=== Section Start ===

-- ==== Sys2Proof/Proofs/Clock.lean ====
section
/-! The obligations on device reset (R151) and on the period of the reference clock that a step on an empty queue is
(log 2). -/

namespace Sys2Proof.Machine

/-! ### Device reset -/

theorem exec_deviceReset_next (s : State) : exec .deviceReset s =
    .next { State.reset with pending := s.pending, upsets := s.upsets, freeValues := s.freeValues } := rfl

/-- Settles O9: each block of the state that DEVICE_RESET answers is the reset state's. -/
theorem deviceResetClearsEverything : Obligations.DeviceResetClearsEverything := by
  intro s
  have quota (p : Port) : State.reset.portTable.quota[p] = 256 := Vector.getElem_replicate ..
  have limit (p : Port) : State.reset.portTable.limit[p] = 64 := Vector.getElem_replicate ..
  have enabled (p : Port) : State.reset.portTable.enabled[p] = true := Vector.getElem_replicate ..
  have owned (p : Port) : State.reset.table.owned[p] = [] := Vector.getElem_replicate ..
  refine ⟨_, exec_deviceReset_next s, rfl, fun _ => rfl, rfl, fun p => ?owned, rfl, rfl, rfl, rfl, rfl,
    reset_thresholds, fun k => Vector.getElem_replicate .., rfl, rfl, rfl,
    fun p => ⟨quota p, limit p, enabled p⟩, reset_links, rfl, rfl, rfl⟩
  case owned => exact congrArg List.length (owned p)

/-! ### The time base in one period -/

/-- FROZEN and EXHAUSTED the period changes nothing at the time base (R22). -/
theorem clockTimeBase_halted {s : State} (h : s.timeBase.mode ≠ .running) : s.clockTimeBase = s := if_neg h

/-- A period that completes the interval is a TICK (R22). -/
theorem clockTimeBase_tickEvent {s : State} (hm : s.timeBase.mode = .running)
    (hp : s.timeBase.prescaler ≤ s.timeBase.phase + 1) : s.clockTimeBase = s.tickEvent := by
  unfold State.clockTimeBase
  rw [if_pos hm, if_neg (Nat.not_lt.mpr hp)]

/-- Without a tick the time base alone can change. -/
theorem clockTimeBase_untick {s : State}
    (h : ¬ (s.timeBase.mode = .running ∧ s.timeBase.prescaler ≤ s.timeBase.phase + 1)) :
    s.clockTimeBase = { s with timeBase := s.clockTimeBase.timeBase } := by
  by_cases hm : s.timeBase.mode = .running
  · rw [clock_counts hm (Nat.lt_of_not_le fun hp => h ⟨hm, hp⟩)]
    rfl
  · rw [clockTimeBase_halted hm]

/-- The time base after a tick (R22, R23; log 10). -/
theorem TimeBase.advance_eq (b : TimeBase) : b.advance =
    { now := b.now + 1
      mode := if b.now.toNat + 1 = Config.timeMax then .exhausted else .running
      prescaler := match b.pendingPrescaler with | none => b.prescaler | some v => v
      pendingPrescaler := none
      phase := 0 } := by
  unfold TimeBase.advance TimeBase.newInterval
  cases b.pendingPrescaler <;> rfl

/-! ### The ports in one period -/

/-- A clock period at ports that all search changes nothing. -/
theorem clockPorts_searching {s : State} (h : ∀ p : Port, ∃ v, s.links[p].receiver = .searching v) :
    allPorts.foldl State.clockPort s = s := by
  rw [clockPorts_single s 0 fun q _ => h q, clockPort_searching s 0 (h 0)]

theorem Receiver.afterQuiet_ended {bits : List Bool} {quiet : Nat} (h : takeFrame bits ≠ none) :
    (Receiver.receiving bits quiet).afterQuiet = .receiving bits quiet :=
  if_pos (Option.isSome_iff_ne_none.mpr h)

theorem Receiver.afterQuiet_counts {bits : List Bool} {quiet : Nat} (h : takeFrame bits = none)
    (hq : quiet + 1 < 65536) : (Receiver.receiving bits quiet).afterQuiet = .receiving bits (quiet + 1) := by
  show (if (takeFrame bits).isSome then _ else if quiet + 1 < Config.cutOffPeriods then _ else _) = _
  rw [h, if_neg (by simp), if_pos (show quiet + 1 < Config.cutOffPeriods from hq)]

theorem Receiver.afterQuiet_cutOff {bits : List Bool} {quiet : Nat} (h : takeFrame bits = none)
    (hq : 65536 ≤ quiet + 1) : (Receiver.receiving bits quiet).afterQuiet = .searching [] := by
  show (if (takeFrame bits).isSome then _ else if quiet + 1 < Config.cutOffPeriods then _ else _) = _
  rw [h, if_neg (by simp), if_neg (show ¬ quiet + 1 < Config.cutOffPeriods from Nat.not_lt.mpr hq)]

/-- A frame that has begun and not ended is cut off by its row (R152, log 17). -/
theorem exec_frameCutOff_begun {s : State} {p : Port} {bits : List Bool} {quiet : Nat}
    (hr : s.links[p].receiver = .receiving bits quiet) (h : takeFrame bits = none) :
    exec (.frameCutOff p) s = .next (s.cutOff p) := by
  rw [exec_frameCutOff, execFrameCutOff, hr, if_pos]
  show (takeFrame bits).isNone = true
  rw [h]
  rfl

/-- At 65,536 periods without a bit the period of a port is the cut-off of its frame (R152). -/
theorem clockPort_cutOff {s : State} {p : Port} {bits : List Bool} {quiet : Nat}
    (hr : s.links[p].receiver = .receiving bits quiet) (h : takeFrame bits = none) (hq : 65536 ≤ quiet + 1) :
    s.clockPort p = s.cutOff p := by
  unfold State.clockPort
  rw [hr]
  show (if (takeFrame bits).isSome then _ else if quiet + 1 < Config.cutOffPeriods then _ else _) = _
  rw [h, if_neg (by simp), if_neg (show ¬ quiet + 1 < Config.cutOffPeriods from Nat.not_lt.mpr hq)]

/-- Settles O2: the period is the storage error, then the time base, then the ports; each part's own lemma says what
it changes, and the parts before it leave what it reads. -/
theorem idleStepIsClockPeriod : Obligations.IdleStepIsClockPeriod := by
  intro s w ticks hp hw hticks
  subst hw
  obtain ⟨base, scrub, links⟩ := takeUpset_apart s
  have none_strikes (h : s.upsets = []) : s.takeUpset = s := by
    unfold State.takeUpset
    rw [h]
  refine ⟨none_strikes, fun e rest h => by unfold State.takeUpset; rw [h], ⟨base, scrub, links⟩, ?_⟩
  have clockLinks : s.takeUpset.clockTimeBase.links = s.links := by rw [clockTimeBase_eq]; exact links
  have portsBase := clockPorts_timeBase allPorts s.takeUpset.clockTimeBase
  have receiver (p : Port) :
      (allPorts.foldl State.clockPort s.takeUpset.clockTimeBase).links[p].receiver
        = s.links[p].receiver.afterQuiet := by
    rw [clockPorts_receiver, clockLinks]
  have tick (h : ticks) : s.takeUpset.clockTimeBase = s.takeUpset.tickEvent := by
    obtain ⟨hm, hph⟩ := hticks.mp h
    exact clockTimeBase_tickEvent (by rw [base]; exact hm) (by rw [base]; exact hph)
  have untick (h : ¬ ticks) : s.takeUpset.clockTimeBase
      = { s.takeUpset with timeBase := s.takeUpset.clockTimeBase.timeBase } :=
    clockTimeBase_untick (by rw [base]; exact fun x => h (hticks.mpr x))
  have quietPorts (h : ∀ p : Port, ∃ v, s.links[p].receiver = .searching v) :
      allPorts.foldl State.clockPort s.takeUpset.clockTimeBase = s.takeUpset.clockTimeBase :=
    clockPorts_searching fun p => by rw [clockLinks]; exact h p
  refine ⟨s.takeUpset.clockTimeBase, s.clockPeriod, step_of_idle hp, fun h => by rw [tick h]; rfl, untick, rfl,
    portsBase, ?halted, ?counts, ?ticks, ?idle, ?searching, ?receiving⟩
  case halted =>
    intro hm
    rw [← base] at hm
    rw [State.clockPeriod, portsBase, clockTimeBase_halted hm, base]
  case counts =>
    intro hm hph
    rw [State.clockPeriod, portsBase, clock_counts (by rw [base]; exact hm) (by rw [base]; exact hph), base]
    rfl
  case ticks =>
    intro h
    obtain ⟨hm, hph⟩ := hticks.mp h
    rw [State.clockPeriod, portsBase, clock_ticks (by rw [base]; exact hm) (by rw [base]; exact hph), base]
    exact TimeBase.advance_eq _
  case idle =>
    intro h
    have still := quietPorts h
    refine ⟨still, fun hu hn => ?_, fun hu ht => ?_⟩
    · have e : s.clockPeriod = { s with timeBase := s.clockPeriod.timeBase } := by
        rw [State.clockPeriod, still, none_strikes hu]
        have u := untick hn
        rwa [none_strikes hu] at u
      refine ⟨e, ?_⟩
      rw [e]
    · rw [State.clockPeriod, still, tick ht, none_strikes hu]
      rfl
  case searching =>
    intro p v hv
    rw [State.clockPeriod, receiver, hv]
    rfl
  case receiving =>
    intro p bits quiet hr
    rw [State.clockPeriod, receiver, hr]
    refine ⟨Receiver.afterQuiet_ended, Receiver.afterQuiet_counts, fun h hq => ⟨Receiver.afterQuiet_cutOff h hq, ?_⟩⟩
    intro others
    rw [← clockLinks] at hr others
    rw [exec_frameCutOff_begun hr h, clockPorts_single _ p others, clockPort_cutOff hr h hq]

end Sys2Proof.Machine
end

=== Section End ===

Your task —
Could you write out, exactly as they stand, only the lines above that begin at the line with "have enabled (p" and stop after the line with "refine ⟨_, exec_deviceReset_next"?

Finished exercise —
  have enabled (p : Port) : State.reset.portTable.enabled[p] = true := Vector.getElem_replicate ..
  have owned (p : Port) : State.reset.table.owned[p] = [] := Vector.getElem_replicate ..
  refine ⟨_, exec_deviceReset_next s, rfl, fun _ => rfl, rfl, fun p => ?owned, rfl, rfl, rfl, rfl, rfl,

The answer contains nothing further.